Even longer time-scale processes shown in the accompanying diagram are represented by sea-level variations. Tide gauges along our coasts provide a record of relative sea-level change during roughly the past 100 years, the change in global sea level "relative" to the land. Sea-level change can also include punctuated, millennial-scale sea-level events due to shifts in global ice volume (these may influence shelf sediment exchange and sea floor morphology during periods of rapid global change), and transgression/regression cycles that have occurred with glacial-interglacial changes in Earth's climate (Milankovitch cycles). Of critical interest is the knowledge gained from investigations of the Holocene and last interglacial episodes of transgression. These are specifically important since they have been profoundly influential in governing the present configuration of our coastal plains, coasts and shelves. The longer-term processes included in the graph are the tectonics of crustal movement at the coastal interface, processes such as continental margin subsidence, changes in basin configuration, and global tectonics that govern the degree of continental freeboard and the fundamental timing of shelf evolution.
B. Morphology
The second axis of Figure 1 shows the spatial scales of sedimentary features involved in research investigations. This list is only suggestive of the range of scales and is not an exhaustive account of the many sedimentary bodies found at the ocean margin.
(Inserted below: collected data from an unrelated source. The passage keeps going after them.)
-- ==== Sys2Proof/Machine/Time.lean ====
section
/-! DEFINITION. Timestamp arithmetic modulo `2^W` (00_scope.md R11; 60_exceptions.md R211). -/

namespace Sys2Proof

/-- The low `W` bits of a time operand: what a `W`-bit bus carries (30_encoding.md R80). -/
def wrapTime (c : Config) (t : Timestamp) : Timestamp := BitVec.ofNat 64 (t.toNat % 2 ^ c.tsWidth)

/-- `a ⊖ b = (a - b) mod 2^W` as a number (00_scope.md R11). For `W ≤ 64` the 64-bit difference reduced modulo `2^W`
is that difference. -/
def elapsed (c : Config) (a b : Timestamp) : Nat := (a - b).toNat % 2 ^ c.tsWidth

end Sys2Proof
end

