-- ==== Sys2Proof/WellFormed.lean ====
section
/-! DEFINITION. Which instructions a transaction can spell under a configuration: times fit the `W`-bit buses
(30_encoding.md R80) and the identifier of `FRAME.OTHER` is none of the four (30_encoding.md R83). Frame lengths and
bus widths hold by type. -/

namespace Sys2Proof

/-- A timestamp that fits the `W`-bit bus (00_scope.md R8). -/
def timeFits (c : Config) (t : Timestamp) : Bool := decide (t.toNat < 2 ^ c.tsWidth)

/-- The instruction is one that some transaction spells. -/
def Instr.wellFormed (c : Config) : Instr → Bool
  | .frameLamp _ _ ts => timeFits c ts
  | .frameLock _ _ ts => timeFits c ts
  | .framePark _ _ ts => timeFits c ts
  | .frameBatt _ _ ts => timeFits c ts
  | .frameOther id _ _ ts =>
      timeFits c ts && id != c.idLamp && id != c.idLock && id != c.idPark && id != c.idBatt
  | .ready now => timeFits c now
  | .act now _ => timeFits c now
  | .extract _ _ _ => true
  | .set _ _ _ _ => true
  | .read _ => true
  | .reset => true

end Sys2Proof
end

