/-- Re-arming needs the rule to go false (43_actuation.md §3): under `EDGE`, from an inactive output with the rule true at
the last `ACT`, over any instructions without `RESET` at whose every `ACT` the rule is true, the output stays off and no
release event is emitted. -/
def Obligations.RearmingNeedsTheRuleToGoFalse : Prop :=
  ∀ (s t : State) (is : List Instr), s.cfg.rearmPolicy = .edge → s.actuator.release = false →
    s.actuator.rulePrev = true → (∀ i ∈ is, isReset i = false) → (∀ e ∈ actLog [] is s, e.1 = true) →
    execAll is s = .next t →
    t.releasePort = false ∧ ∀ b u, OutputEvent.writeReleaseOutput b u ∉ t.events.drop s.events.length

/-- The button affects no output (43_actuation.md §1, corner cases): two `ACT`s that differ in `BTN_N` only leave states that
differ in `button_input` only. -/
def Obligations.ButtonNeverAffectsAnOutput : Prop :=
  ∀ (s : State) (now : Timestamp) (b b' : Bool), ∃ t t', exec (.act now b) s = .next t ∧ exec (.act now b') s = .next t'
    ∧ t' = { t with actuator := { t.actuator with buttonInput := !b' } }

/-- The battery value is never compared with anything (30_encoding.md R77): two states that differ at most in the battery
signal's values and in `RESULT` stay so under every instruction, and `RESULT` tells them apart only through `READ` of the
register SIG_BATT. -/
def Obligations.BatteryValueNeverMatters : Prop :=
  ∀ (i : Instr) (s t : State), sameButBattValue s t → ∃ s' t', exec i s = .next s' ∧ exec i t = .next t'
    ∧ sameButBattValue s' t' ∧ (i ≠ .read 0x04#8 → s'.result = t'.result)

/-- OR-readiness lets stale park and lock data activate the output (70_reset_and_hazards.md §2 "Readiness is an OR"): with
the park and lock flags set at any time in the past, a battery frame alone, then `READY` and `ACT`, activates it. -/
def Obligations.StaleParkAndLockStillActivate : Prop :=
  ∀ (s : State) (data : Payload) (now : Timestamp) (btnN : Bool), admissible s.cfg = true →
    s.vehicle.isParked = true → s.vehicle.isUnlocked = true → s.actuator.release = false →
    s.actuator.rulePrev = false →
    ∃ t, execAll [.frameBatt 8 data now, .ready now, .act now btnN] s = .next t
      ∧ t.releasePort = true ∧ t.actuator.startedAt = now
      ∧ t.vehicle.park = s.vehicle.park ∧ t.vehicle.lock = s.vehicle.lock

/-! ## Whole-machine rules -/

/-- The invariant holds at power-up under every configuration. -/
def Obligations.InvariantHoldsAtPowerUp : Prop := State.reset.Inv ∧ ∀ c : Config, (State.powerUp c).Inv

/-- Every step keeps the invariant: seen exactly when known, times inside `W` bits, the derived booleans equal to their
predicates of the current values, and under `EDGE` an active output only with the rule true at the last `ACT`. -/
def Obligations.EveryStepKeepsTheInvariant : Prop :=
  ∀ s t : State, s.Inv → step s = .next t → t.Inv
At the smallest scale are the sediment particles, obviously important in studies of sediment transport, but also important in the record of grain-size distributions of particles within the resulting deposits that reflect the transport processes. Accumulations of sediment grains form sand ripples or the bars that are an important part of the overall beach morphology, or the large-scale sand waves found in some shelf environments. These morphological features combine to form the entirety of deltas, estuaries, barrier islands and the present-day shelf. Recorded within the sediments of the margins are ancient shelves, stranded sand bodies, fossil reef tracts, and a stratigraphic record of former changes in sea levels.
C. Morphodynamics
To a degree, individual research efforts can be placed within the time-spatial scale of the accompanying graph. These tend to congregate along the 45-degree zone shown. For instance, investigations of sediment-transport processes focus on the time scales of waves and currents and down to the scale of turbulent fluctuations, while considering the movement of sediment grains and the effects of sand ripples on that transport. Other investigators document the response of beach morphology to the occurrence of storms, or the formation and migration on sand waves on the continental shelf where sediment transport is due to tidal currents. Yet another group of investigators is focusing on the effects of sea-level change, with the impacts ranging from the present-day changes in coastlines and estuaries to the long-term record within the stratigraphy of the continental margin. The unique ratio of morphologic and dynamic integration that constitutes research on the shelf and shoreface falls within this "morphodynamical corridor."
D. Collaboration
There is a notable lack of continuity and overlap among separate groups that study discrete morphodynamical ranges. A challenge to our science is to improve the linkage between these research subdisciplines. We must learn to talk to one another more often, and more effectively. Any one investigator tends to be limited to a small range of time scales of processes and resulting spatial scales of sedimentary features. The investigator is familiar with the next lower time-space scale of research, since his/her investigation likely uses the tools of that research (i.e., sediment-transport equations) or relies on its conclusions; the investigator is likely also aware of the implications of his/her research to the next higher time-space scales. While it is seldom that an individual can meaningfully cover an appreciable area of the time-space graph, it is through collaborative research efforts and modeling that connections can be made that lead to a more comprehensive understanding of the processes that are presently important, and were important in the past, to the sediments and sedimentary record of the margin system. A deeper understanding in the future will therefore depend on increased support for such collaborative research efforts.
A. Future Directions
An overriding theme for sediment transport is understanding the interaction between fluid motions and sediment particles based on fundamental physical principles that ultimately depend on the conservation of mass and momentum. Understanding fluid motions requires a consideration of the forcing mechanisms of pressure (waves and tides) and buoyancy (input of fresh water and sediment). These concepts must be applied as tools for linking sedimentation processes across time scales and environments. This includes expanding the domain from the water/seabed interface or bottom boundary layers to the entire water column of all of the shallow marine environments: shelf, coast, and estuary (Fig. 2). The sediment supply to these environments is a critical component, thus rivers cannot be excluded.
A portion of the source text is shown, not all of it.